Bei Simon M. haben die Untersuchungen gezeigt, dass er nicht unter Mangelerscheinungen leidet. Der Trichoscanner wertet aus, welche Haarwurzeln noch aktiv sind, wo also Haare wachsen und wo nicht. Die Ergebnisse sind ernüchternd. Hautärztin Susanne Greve: "Unsere Ergebnisse zeigen hier, dass sich tatsächlich zu viele Haare in der Ausfallphase befinden. Zusammen mit den Blutergebnissen und der Familienanamnese kann man eigentlich ziemlich sicher sagen, dass es sich hier um einen genetischen Haarausfall handelt."

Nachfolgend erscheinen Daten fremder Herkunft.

/- The operation block (R219), as fields of the descriptor. -/

def Vec.op (v : Vec) : Nat := fieldAt v.d 64 1
def Vec.emaskEn (v : Vec) : Bool := byteBit v.d 65 5
def Vec.epsSrc (v : Vec) : Bool := byteBit v.d 65 4
def Vec.final (v : Vec) : Bool := byteBit v.d 65 3
def Vec.statEn (v : Vec) : Bool := byteBit v.d 65 2
def Vec.causalEn (v : Vec) : Bool := byteBit v.d 65 1
def Vec.capEn (v : Vec) : Bool := byteBit v.d 65 0
def Vec.parts (v : Vec) : Nat := fieldAt v.d 66 2
def Vec.rnIn (v : Vec) : List Byte := bytesAt v.d 96 32
def Vec.rnOut (v : Vec) : List Byte := bytesAt v.d 128 32
def Vec.gamma (v : Vec) : List Byte := bytesAt v.d 160 32
def Vec.beta (v : Vec) : List Byte := bytesAt v.d 192 32
def Vec.k (v : Vec) (j : Nat) : Nat := fieldAt v.d (32 + 4 * j) 4

/-- Is the operation one of SOFTMAX, PARTIAL and APPLY; is it a norm? -/
def Vec.isAttn (v : Vec) : Bool := v.op == 1 || v.op == 2 || v.op == 4
def Vec.isNorm (v : Vec) : Bool := v.op == 5 || v.op == 6

/-- Step 1 of R232: the fields of R219 and R220, the lowest byte first (R534). A MERGE with N above 1,024 and LEN_EN = 1 has two faults
that count at byte 64; the model takes LENGTH_RANGE first (DESIGN CHOICE, log entry 22). A PARTS that its OP does not allow gives
DESCRIPTOR_INVALID (DESIGN CHOICE, log entry 80). -/
def Vec.rnFields (v : Vec) : Chk Unit := do
  need (!v.nanIgnore && !v.tableSwap && v.dm1 == 0 && v.tableCount == 0) .descriptorInvalid
  need (decide (1 ≤ v.op ∧ v.op ≤ 6)) .descriptorInvalid
  need (v.op != 3 || decide (v.n ≤ 1024)) .lengthRange
  need (v.op != 3 || !v.lenEn) .descriptorInvalid
  need (fieldAt v.d 65 1 / 64 == 0 && allZero (bytesAt v.d 76 20) && allZero (bytesAt v.d 248 72)) .descriptorInvalid
  need ((v.isAttn || (!v.emaskEn && !v.causalEn && !v.capEn)) && (v.isNorm || !v.epsSrc) && (v.op == 3 || !v.final)) .descriptorInvalid
  need (if v.op = 3 then decide (1 ≤ v.parts ∧ v.parts ≤ 64) else v.parts == 0) .descriptorInvalid
  need (!(v.epsSrc && fieldAt v.rnOut 2 1 % 4 == 2)) .descriptorInvalid
  need (!v.capEn || (numIsFinite (dec32 (v.k 1)) && numLt (.zero false) (dec32 (v.k 1)))) .descriptorInvalid
  need (stEn v.rnIn == (v.op != 3)) .descriptorInvalid
  need (match v.op with
    | 2 => true
    | 3 => stEn v.rnOut == v.final
    | _ => stEn v.rnOut) .descriptorInvalid
  need (v.isNorm || (!stEn v.gamma && !stEn v.beta)) .descriptorInvalid

/-- The bytes of a record of a partial state: m and l, and D values in MERGE (R227). -/
def Vec.stateLen (v : Vec) : Nat := if v.op = 3 then 8 + 4 * v.n else 8

/-- The partial-state records, as pieces; and their extent (R232 step 3). -/
def Vec.statePieces (v : Vec) : List (Nat × Nat) :=
  if v.op = 2 ∨ v.op = 4 then rowsPieces (fieldAt v.d 224 4) (fieldAt v.d 228 4) v.mMax 8
  else if v.op = 3 then (List.range v.mMax).flatMap (fun r =>
    rowsPieces (fieldAt v.d 224 4 + r * fieldAt v.d 228 4) (fieldAt v.d 232 4) v.parts v.stateLen)
  else []
def Vec.stateExtent (v : Vec) : Nat :=
  (v.mMax - 1) * fieldAt v.d 228 4 + (v.parts - 1) * fieldAt v.d 232 4 + v.stateLen

/-- The merged records and the statistics records, as ranges. -/
def Vec.mergedRanges (v : Vec) : List (Nat × Nat × Nat × Nat) :=
  if v.op = 3 ∧ !v.final then [(fieldAt v.d 240 4, fieldAt v.d 244 4, v.mMax, 8 + 4 * v.n)] else []
def Vec.statRanges (v : Vec) : List (Nat × Nat × Nat × Nat) := if v.statEn then [(fieldAt v.d 236 4, 0, 1, 16 * v.mMax)] else []
def Vec.rnMaskRanges (v : Vec) : List (Nat × Nat × Nat × Nat) :=
  if v.emaskEn then [(fieldAt v.d 12 4, fieldAt v.d 16 4, v.mMax, ceilDiv v.n 8)] else []

/-- The bytes of ranges of rows. -/
def rangePieces (rs : List (Nat × Nat × Nat × Nat)) : List (Nat × Nat) := rs.flatMap (fun r => rowsPieces r.1 r.2.1 r.2.2.1 r.2.2.2)

/-- Ranges read and written (R232 step 4). -/
def Vec.rnReads (v : Vec) : List (Option (List Byte) × List (Nat × Nat)) :=
  [(some v.rnIn, rangePieces (streamRanges false v.mMax v.n v.rnIn)),
   (none, rangePieces (streamRanges false v.mMax v.n v.gamma ++ streamRanges false v.mMax v.n v.beta ++ v.rnMaskRanges ++ v.lenRanges)),
   (none, if v.op = 2 then [] else v.statePieces), (none, [(v.vdesc, 320)])]
def Vec.rnWrites (v : Vec) : List (Option (List Byte) × List (Nat × Nat)) :=
  (streamRanges true v.mMax v.n v.rnOut).map (fun r => (some v.rnOut, rowsPieces r.1 r.2.1 r.2.2.1 r.2.2.2)) ++
    [(none, if v.op = 2 then v.statePieces else []), (none, rangePieces v.mergedRanges), (none, rangePieces v.statRanges)]

/-- Steps 1 to 4 of R232. A SCALAR stream's range is that of N elements in step 3 and of one in step 4 (DEDUCED, log entry 62). -/
def Vec.rnCheck (v : Vec) : Chk Unit := do
  v.rnFields
  checkEach (fun p : Bool × List Byte => streamBytes p.1 v.n p.2) [(false, v.rnIn), (true, v.rnOut), (false, v.gamma), (false, v.beta)]
  rangesCheck ([v.rnIn, v.rnOut, v.gamma, v.beta].flatMap (streamRangesOf v.mMax v.n) ++ v.rnMaskRanges ++ v.lenRanges)
  (if v.statePieces = [] then .ok () else spadRange (fieldAt v.d 224 4) v.stateExtent)
  rangesCheck (v.mergedRanges ++ v.statRanges ++ [(v.vdesc, 0, 1, 320)])
  need (!vecOverlap v.rnReads v.rnWrites && (v.op != 2 && v.op != 3 || !selfMeet (if v.op = 2 then v.statePieces else rangePieces v.mergedRanges)))
    .descriptorInvalid

/- Scores and row states (R221 to R224). -/

/-- One rounding of the exact quotient of a word and a positive finite one (R222, R224). -/
def divPos32 (a b : Nat) : Nat :=
  match dec32 a with
  | .fin x => rne32 (.fin (x / rat32 b))
  | x => rne32 x

/-- The score of an element (R222). -/
def Vec.score (v : Vec) (x : Nat) : Nat :=
  let u := f32mul x (v.k 0)
  if v.capEn then f32mul (v.k 1) (sfTanh (divPos32 u (v.k 1))) else u

/-- Does position i of row r take part, but for the mask (R221)? -/
def Vec.inWindow (v : Vec) (r i : Nat) : Bool :=
  if v.causalEn then
    let lim : Int := (r : Int) + signedOf 32 (fieldAt v.d 68 4)
    let w := fieldAt v.d 72 4
    decide ((i : Int) ≤ lim) && (w == 0 || decide (lim - (w : Int) < (i : Int)))
  else true

/-- Is a word −∞; is it +∞? -/
def isNegInf (x : Nat) : Bool := isInf32 x && sign32 x
def isPosInf (x : Nat) : Bool := isInf32 x && !sign32 x

/-- exp2_core of the scaled difference of two finite words (R223, R228). -/
def expDiff (z m : Nat) : Nat := exp2Core ((rat32 z - rat32 m) * (cstL2E : Rat) * pow2 (-30)).floor

/-- The exponential of a score under a state's m (R223, R224). -/
def expUnder (m z : Nat) : Nat :=
  if isNaN32 m then nan32
  else if isInf32 m then (if !sign32 m && isPosInf z then one32 else 0)
  else if isNaN32 z then nan32
  else if isInf32 z then (if sign32 z then 0 else inf32 false)
  else expDiff z m

/-- The state of a row over its taking-part positions, as (index, score) ascending (R223). -/
def rowState (zs : List (Nat × Nat)) : Nat × Nat :=
  if zs = [] then (inf32 true, 0)
  else if zs.any (fun z => isNaN32 z.2) then (nan32, nan32)
  else
    let k := (zs.filter (fun z => isPosInf z.2)).length
    if k ≠ 0 then (inf32 false, natFp32 k)
    else match best32 true zs with
      | none => (inf32 true, 0)
      | some m =>
        if isNegInf m.2 then (inf32 true, 0)
        else
          let p := compSum (zs.map (fun z => (z.1, dec32 (expUnder m.2 z.2))))
          (m.2, f32add p.1 p.2)

/-- The probability at a position (R224): e is its exponential or merged value, `part` whether it takes part. -/
def probOf (m l : Nat) (part : Bool) (e : Nat) : Nat :=
  if isNaN32 m then nan32
  else if isNegInf m then 0
  else if isNaN32 l || isInf32 l || isZero32 l || sign32 l then nan32
  else if !part then 0
  else if isInf32 m then divPos32 e l
  else f32mul e (sfRcp l)

/-- The log-sum-exp (R225). -/
def lseOf (m l : Nat) : Nat :=
  if isNaN32 m then nan32
  else if isInf32 m then m
  else if isNaN32 l || isInf32 l || isZero32 l || sign32 l then nan32
  else
    let u := unpack l
    let ew := log2Fixed u.2.1 u.2.2
    rne32 (numAdd (dec32 m) (numOfRat (((ew.1 * (2 ^ 65 : Nat) + ew.2) * cstLn2 : Int) * pow2 (-129))))

/-- A partial state: m, l and o (R227). -/
structure Partial where
  m : Nat
  l : Nat
  o : List (Chk Nat)

/-- Two known words combined. -/
def bothOk (f : Nat → Nat → Nat) (a b : Chk Nat) : Chk Nat := do
  let x ← a
  let y ← b
  return f x y

/-- α_a × x + α_b × y with one rounding (R228). -/
def axpy2 (a b x y : Nat) : Nat := rne32 (numAdd (numMul (dec32 a) (dec32 x)) (numMul (dec32 b) (dec32 y)))

/-- The larger of two finite words (R228). -/
def max32 (a b : Nat) : Nat := minMax32 true a b

/-- merge of R228. -/
def mergePartial (a b : Partial) : Partial :=
  if isNaN32 a.m || isNaN32 b.m then ⟨nan32, nan32, a.o.map (fun _ => .ok nan32)⟩
  else if isNegInf b.m then a
  else if isNegInf a.m then b
  else if isPosInf a.m && isPosInf b.m then ⟨inf32 false, f32add a.l b.l, List.zipWith (bothOk f32add) a.o b.o⟩
  else if isPosInf a.m then a
  else if isPosInf b.m then b
  else
    let m := max32 a.m b.m
    let ea := expDiff a.m m
    let eb := expDiff b.m m
    ⟨m, axpy2 ea eb a.l b.l, List.zipWith (bothOk (axpy2 ea eb)) a.o b.o⟩

/- Rows. -/

/-- What one row writes: the values of OUT, and records by offset. -/
structure RowRes where
  vals : List (Chk Nat)
  recs : List (Nat × Chk (List Byte))

/-- The first fault among the parts of a row's result. -/
def RowRes.fault (p : RowRes) : Option Status :=
  match p.vals.findSome? (fun c => match c with | .error e => some e | .ok _ => none) with
  | some e => some e
  | none => p.recs.findSome? (fun c => match c.2 with | .error e => some e | .ok _ => none)

/-- FP32 words as bytes. -/
def words (l : List Nat) : List Byte := l.flatMap (natLE 4)

/-- The statistics record of a row, when there is one (R225). -/
def Vec.stat (v : Vec) (r : Nat) (ws : List Nat) : List (Nat × Chk (List Byte)) :=
  if v.statEn then [(fieldAt v.d 236 4 + 16 * r, .ok (words ws))] else []

/-- A word of a record; every NaN is the canonical one (R145). -/
def State.recWord (s : State) (core off : Nat) : Chk Nat := do
  let b ← s.spadGet core off 4
  return (if isNaN32 (leNat b) then nan32 else leNat b)

/-- The offset of partial k of row r (R227). -/
def Vec.stateAt (v : Vec) (r k : Nat) : Nat := fieldAt v.d 224 4 + r * fieldAt v.d 228 4 + k * fieldAt v.d 232 4

/-- Which positions of a row take part (R221). -/
def State.rnParts (s : State) (v : Vec) (r nr : Nat) : Chk (List Bool) :=
  (List.range nr).mapM (fun i => do
    let on ← if v.emaskEn then s.maskBit v r i else .ok true
    return (on && v.inWindow r i))

/-- The scores of the taking-part positions, with their index; every element below the row's length is read. -/
def State.rnScores (s : State) (v : Vec) (r nr : Nat) (part : List Bool) : Chk (List (Nat × Nat)) := do
  let xs ← (List.range nr).mapM (fun i => s.streamIn v.core v.rnIn r i)
  return ((List.range nr).filter (fun i => part.getD i false)).map (fun i => (i, v.score (xs.getD i 0)))

/-- The state that APPLY takes from the row's state record (R224). -/
def State.rnGiven (s : State) (v : Vec) (r : Nat) (zs : List (Nat × Nat)) : Chk (Nat × Nat) := do
  let m ← s.recWord v.core (v.stateAt r 0)
  let l ← s.recWord v.core (v.stateAt r 0 + 4)
  return (if zs.any (fun z => isNaN32 z.2) then (nan32, nan32) else (m, l))

/-- The row of SOFTMAX, PARTIAL or APPLY (R223, R224). -/
def State.rnAttn (s : State) (v : Vec) (r : Nat) : Chk RowRes := do
  let nr ← s.rowLength v r
  let part ← s.rnParts v r nr
  let zs ← s.rnScores v r nr part
  let st ← if v.op = 4 then s.rnGiven v r zs else .ok (rowState zs)
  let e (i : Nat) : Nat := match zs.find? (fun z => z.1 == i) with
    | some z => if isNegInf st.1 then 0 else expUnder st.1 z.2
    | none => if isNaN32 st.1 then nan32 else 0
  let vals := (List.range nr).map (fun i => if v.op = 2 then e i else probOf st.1 st.2 (part.getD i false) (e i))
  return ⟨if stEn v.rnOut then vals.map .ok else [],
    (if v.op = 2 then [(v.stateAt r 0, .ok (words [st.1, st.2]))] else []) ++
      v.stat r [st.1, st.2, lseOf st.1 st.2, zs.length]⟩

/-- Partial k of row r (R227). -/
def State.rnPartial (s : State) (v : Vec) (r k : Nat) : Chk Partial := do
  let m ← s.recWord v.core (v.stateAt r k)
  let l ← s.recWord v.core (v.stateAt r k + 4)
  return ⟨m, l, (List.range v.n).map (fun j => s.recWord v.core (v.stateAt r k + 8 + 4 * j))⟩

Mit diesem Ergebnis hat Simon M. schon gerechnet. Von Susanne Greve lässt er sich Haarwasser-Extrakte und Medikamente zeigen, die tatsächlich wirken. Allerdings sind die Tabletten rezeptpflichtig und werden von der Krankenkasse nicht bezahlt. 40 Euro kosten die Therapien pro Monat und sie können auch Nebenwirkungen haben. Eine weitere Möglichkeit: Die Haartransplantation. Doch sie ist sehr teuer -der Erfolg nicht 100prozentig sicher. Simon M. will sich noch Zeit lassen. Denn auch wenn es möglich sein sollte, Haarausfall mit medizinischen Mitteln zu bremsen – fraglich bleibt, ob es sich lohnt, dafür lebenslang Medikamente zu nehmen. Oder es nicht besser ist, sich dem natürlichen Lauf der Dinge zu ergeben.